Sirens blared loudly, piercing my ears! The high and low pitch siren raised my heart rate from its restful pace late in the night. I began to panic. Pushing buttons frantically, I couldn’t seem to think fast enough or straight enough to get my bearings. I kept pushing the wrong buttons. Everyone was going to wake-up and know what I had done. I didn’t mean to. I just wanted to go in and look to see if I still had….it wasn’t that big of a deal. But now I’ve made it a huge deal. “The police will be here soon” I dreaded in thought. “How will I explain this? Stupid!” I pummeled myself. I ran down the stairs and headed for the front door. I thought about just running out and hiding, but that wouldn’t help at this point. I had to stop the alarm before everyone awoke from their sleep and bolted for me. “The alarm won’t quit!” I panicked. Then a rather tall and large man exited the shadows of the living room and there he stood. Like a grizzly bear that had just been awakened from his hibernation, starving of course. It was…it was…it was my dad. My fear ceased and I knew the ordeal was over. He punched-in the correct security code and then received the phone call from the security company. Everyone was awakened by the incident, but everyone was fine.

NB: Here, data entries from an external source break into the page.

/-! ### The keystream -/

/-- 42_ctr.md R131, R132: keystream block j is `E(k, CTRB_j)`. -/
theorem ctrKeystream_getElem (k : Key16) (m : Nat) (ctrb : Block16) (j : Nat) (h : j < m) :
    (ctrKeystream k m ctrb)[j]'(by simpa using h) = Config.E k (counterAt ctrb j) := by
  induction m generalizing ctrb j with
  | zero => exact absurd h (Nat.not_lt_zero j)
  | succ m ih =>
    cases j with
    | zero => rw [counterAt_zero]; rfl
    | succ j =>
      refine (ih (ctrInc ctrb) j (Nat.lt_of_succ_lt_succ h)).trans ?_
      rw [ctrInc_eq_counterAt, counterAt_counterAt, Nat.add_comm]

/-- 42_ctr.md R132: a byte of the output is the byte of the input XOR a byte that no input decides. -/
theorem ctrXcrypt_getD (k : Key16) (iv : Block16) (X : List Byte) {i : Nat} (h : i < X.length) :
    (ctrXcrypt k iv X).getD i 0 =
      X.getD i 0 ^^^ (Config.E k (counterAt iv (i / 16))).toList.getD (i % 16) 0 := by
  have hblock : i / 16 < nblk X.length := by rw [nblk]; omega
  rw [ctrXcrypt, streamXor_getD _ X i h (by simpa using hblock), ctrKeystream_getElem k _ iv _ hblock,
    block_toList_getD _ _ (Nat.mod_lt _ (by decide))]

/-- 42_ctr.md R135 (a): the keystream depends on the length only, and the second XOR with it cancels the first. -/
theorem ctrXcrypt_ctrXcrypt (k : Key16) (iv : Block16) (X : List Byte) :
    ctrXcrypt k iv (ctrXcrypt k iv X) = X := by
  refine List.ext_getElem (by simp) fun i hi hi' => ?_
  rw [← List.getD_eq_getElem _ 0 hi, ← List.getD_eq_getElem _ 0 hi', ctrXcrypt_getD k iv _ (by simpa using hi'),
    ctrXcrypt_getD k iv X hi', BitVec.xor_assoc, BitVec.xor_self, BitVec.xor_zero]

/-! ### The commands -/

/-- 42_ctr.md R133, R134: what either command answers once its checks pass. -/
theorem runOf_ctr {c : Instr} {s : State} (hc : c = .ctrEnc ∨ c = .ctrDec) (h : Ready c s) :
    runOf c s = .ok (ctrXcrypt s.key s.iv s.message) := by
  rcases hc with rfl | rfl <;> exact runOf_ready h

/-- 42_ctr.md R133, R134: the checks of either command. -/
theorem ready_ctr_iff {c : Instr} (hc : c = .ctrEnc ∨ c = .ctrDec) (s : State) :
    Ready c s ↔ CapIn s ∧ s.keyLen = 16 ∧ s.ivLen = 16 := by
  rcases hc with rfl | rfl <;> exact Iff.rfl

theorem State.ctrXcrypt_message_getD (s : State) {i : Nat} (h : i < s.dataLen.toNat) :
    (ctrXcrypt s.key s.iv s.message).getD i 0 = s.storeByte .inp i ^^^ ctrKeyByte s i := by
  rw [ctrXcrypt_getD s.key s.iv s.message (by simpa using h), s.message_getD i h, ctrKeyByte]

/-- 42_ctr.md R132: keystream bytes come from KEY and IV alone. -/
theorem ctrKeyByte_congr {s t : State} (hkey : t.key = s.key) (hiv : t.iv = s.iv) (i : Nat) :
    ctrKeyByte t i = ctrKeyByte s i := by
  rw [ctrKeyByte, ctrKeyByte, hkey, hiv]

end Sys2Proof.Machine
end

section
/-! SUPPORT. The statements about CTR (42_ctr.md), settled. -/

open Sys2Proof Sys2Proof.Machine

namespace Sys2Proof.Proofs

/-- Settles O43: the loop adds 1 digit by digit (`ctrIncLoop_eq`, by induction on the bytes). -/
theorem counterIncrementClosedForm : Obligations.CounterIncrementClosedForm := ctrInc_eq_counterAt

/-- Settles O44: the output is `ctrXcrypt` of the message, whose bytes `ctrXcrypt_getD` gives. -/
theorem ctrResult : Obligations.CtrResult := by
  intro s c hc hready
  obtain ⟨t, hexec, hdone⟩ := exec_succeeds (runOf_ctr hc hready)
  have hlength : (ctrXcrypt s.key s.iv s.message).length = s.dataLen.toNat := by simp
  exact ⟨t, _, hexec, hdone, hlength, fun i hi => s.ctrXcrypt_message_getD (hlength ▸ hi)⟩

/-- Settles O45: both commands commit the outcome of `ctrCommand`. -/
theorem ctrDecIsCtrEnc : Obligations.CtrDecIsCtrEnc := by
  obtain ⟨-, -, -, -, -, -, hword, -⟩ := nineWordsDecode
  have hrun (s : State) : runOf .ctrDec s = runOf .ctrEnc s := rfl
  exact ⟨hword, fun s => by rw [exec_eq_commit, exec_eq_commit, hrun]⟩

/-- Settles O46: the second state's message is the first one's output, as long as the message, and `ctrXcrypt` undoes
itself. -/
theorem ctrRoundTrip : Obligations.CtrRoundTrip := by
  intro s s' t c c' hc hc' hready hexec hkey hiv hkeyLen hivLen hdataLen hin
  obtain ⟨hcap, -, -⟩ := (ready_ctr_iff hc s).1 hready
  have hdone : Succeeded s t (ctrXcrypt s.key s.iv s.message) := succeeded_of_exec (runOf_ctr hc hready) hexec
  have hmessage : s'.message = ctrXcrypt s.key s.iv s.message :=
    State.message_eq (hdataLen ▸ hdone.outLen) fun i hi =>
      have hlt : i < t.outLen.toNat := hdone.outLen ▸ hi
      (hin i hlt).trans (hdone.outLen_bytes hlt)
  have hcap' : CapIn s' := by
    rwa [CapIn, hdataLen, hdone.outLen, ctrXcrypt_length, s.message_length]
  have hrun : runOf c' s' = .ok s.message := by
    rw [runOf_ctr hc' ((ready_ctr_iff hc' s').2 ⟨hcap', hkeyLen, hivLen⟩), hkey, hiv, hmessage, ctrXcrypt_ctrXcrypt]
  obtain ⟨t', hexec', hdone'⟩ := exec_succeeds hrun
  exact ⟨t', _, hexec', hdone', s.message_length, fun i hi => s.message_getD i (s.message_length ▸ hi)⟩

/-- Settles O47: both outputs XOR the same keystream byte into byte i, and it cancels. -/
theorem ctrByteIndependence : Obligations.CtrByteIndependence := by
  intro s s' t t' c hc hready hready' hkey hiv hexec hexec' i hi hi'
  have output {u v : State} (hu : Ready c u) (huv : exec c u = .next v) (hn : i < u.dataLen.toNat) :
      v.storeByte .out i = u.storeByte .inp i ^^^ ctrKeyByte u i := by
    have hdone : Succeeded u v (ctrXcrypt u.key u.iv u.message) := succeeded_of_exec (runOf_ctr hc hu) huv
    rw [hdone.out i (by simpa using hn), u.ctrXcrypt_message_getD hn]
  calc t.storeByte .out i ^^^ t'.storeByte .out i
      = s.storeByte .inp i ^^^ ctrKeyByte s i ^^^ (s'.storeByte .inp i ^^^ ctrKeyByte s i) := by
        rw [output hready hexec hi, output hready' hexec' hi', ctrKeyByte_congr hkey hiv]
    _ = s.storeByte .inp i ^^^ s'.storeByte .inp i := by
        rw [BitVec.xor_comm (s'.storeByte .inp i), BitVec.xor_assoc, ← BitVec.xor_assoc (ctrKeyByte s i),
          BitVec.xor_self, BitVec.zero_xor]

end Sys2Proof.Proofs
end

section
/-! SUPPORT. CCM by its blocks (30_encoding.md R87 to R93; 43_ccm.md R143 to R150): the bytes of the formatted blocks,
the payload keystream, the chunks of the MAC, and that the MAC never misses a change inside one chunk. -/

namespace Sys2Proof.Machine

/-! ### The formatted blocks -/

/-- 30_encoding.md R89, R91: a first byte, the nonce, and a number in the bytes left. -/
theorem formattedBlock_getElem (first : Byte) {nonce : List Byte} (hN : nonce.length ≤ 15) (v : Nat) {j : Nat}
    (hj : j < 16) :
    (blockOf (first :: nonce ++ beBytes (ccmL nonce.length) v))[j] =
      if j = 0 then first
      else if j ≤ nonce.length then nonce.getD (j - 1) 0
      else beByte (15 - nonce.length) v (j - nonce.length - 1) := by
  rw [blockOf_getElem _ j hj, List.cons_append]
  cases j with
  | zero => rfl
  | succ j =>
    rw [List.getD_cons_succ, if_neg (Nat.succ_ne_zero j), Nat.add_sub_cancel]
    split
    case isTrue hnonce => rw [List.getD_append _ _ _ _ hnonce]
    case isFalse hnumber =>
      rw [List.getD_append_right _ _ _ _ (by omega), ccmL, beBytes_getD _ _ _ (by omega), beByte,
        show j + 1 - nonce.length - 1 = j - nonce.length by omega]

/-- 30_encoding.md R88: the three fields of the flags byte do not overlap. -/
theorem ccmFlags_eq (h : Bool) {L : Nat} (hlo : 2 ≤ L) (hhi : L ≤ 8) :
    ccmFlags h L = BitVec.ofNat 8 ((if h then 0x40 else 0) + 0x38 + (L - 1)) := by
  interval_cases L <;> cases h <;> rfl

/-- 43_ccm.md R152: a counter that fits L bytes can be read from its counter block. -/
theorem ccmCounterBlock_inj {nonce : List Byte} (hN : nonce.length ≤ 15) {i j : Nat}
    (hi : i < 256 ^ (15 - nonce.length)) (hj : j < 256 ^ (15 - nonce.length))
    (h : ccmCounterBlock nonce i = ccmCounterBlock nonce j) : i = j := by
  have hbytes (v : Nat) : (ccmCounterBlock nonce v).toList =
      BitVec.ofNat 8 (ccmL nonce.length - 1) :: nonce ++ beBytes (15 - nonce.length) v :=
    blockOf_toList_of_length (by simp only [List.length_append, List.length_cons, beBytes_length, ccmL]; omega)
  have hnumbers : beBytes (15 - nonce.length) i = beBytes (15 - nonce.length) j :=
    List.append_cancel_left ((hbytes i).symm.trans ((congrArg Vector.toList h).trans (hbytes j)))
  have hint := congrArg intBe hnumbers
  rwa [intBe_beBytes, intBe_beBytes, Nat.mod_eq_of_lt hi, Nat.mod_eq_of_lt hj] at hint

You see, we were spending the night at my parents’ house in Oklahoma City. I was in my old bedroom looking for my old sports trophies. I was going to show them to the kids the next day. In order to get to them, I had to enter the attic from my 2nd story bedroom. Apparently is was alarmed.
I wanted to relive, to some degree, the “old days.” A door to my life that had already been shut was now being entered into. Now there’s nothing wrong with “memory lane,” but sometimes the past is best left behind. Sometimes revisiting and reliving the past isn’t such a good idea. It’s always to pray about these things before you decide to do so. This isn’t about setting off an alarm to an attic. This is about going back to what you’re comfortable with instead of living in what God has gifted you with today. Do you find yourself looking back to the “old days” when things get difficult? Do you wish it was the way it used to be? It may seem harmless to reminisce, but I don’t believe God wants us to do this. I believe God wants us to remember the past and learn from it, but I don’t think He wants us to live in it. I don’t believe God wants us to mentally and emotionally invest in living in a place that no longer exists. When we do this, we are seeking to escape the present. And I believe God wants us to cherish and fully experience the present. God knows the past and He knows the future, but He is working now in the present. We can miss Him if we aren’t in the present.
When you’re tempted to live in the past, don’t open the door. The alarm will sound and you will panic and get confused; unable to operate well. Thank God for the gift of your past, commit to gifting God your future, and trust Him in the present.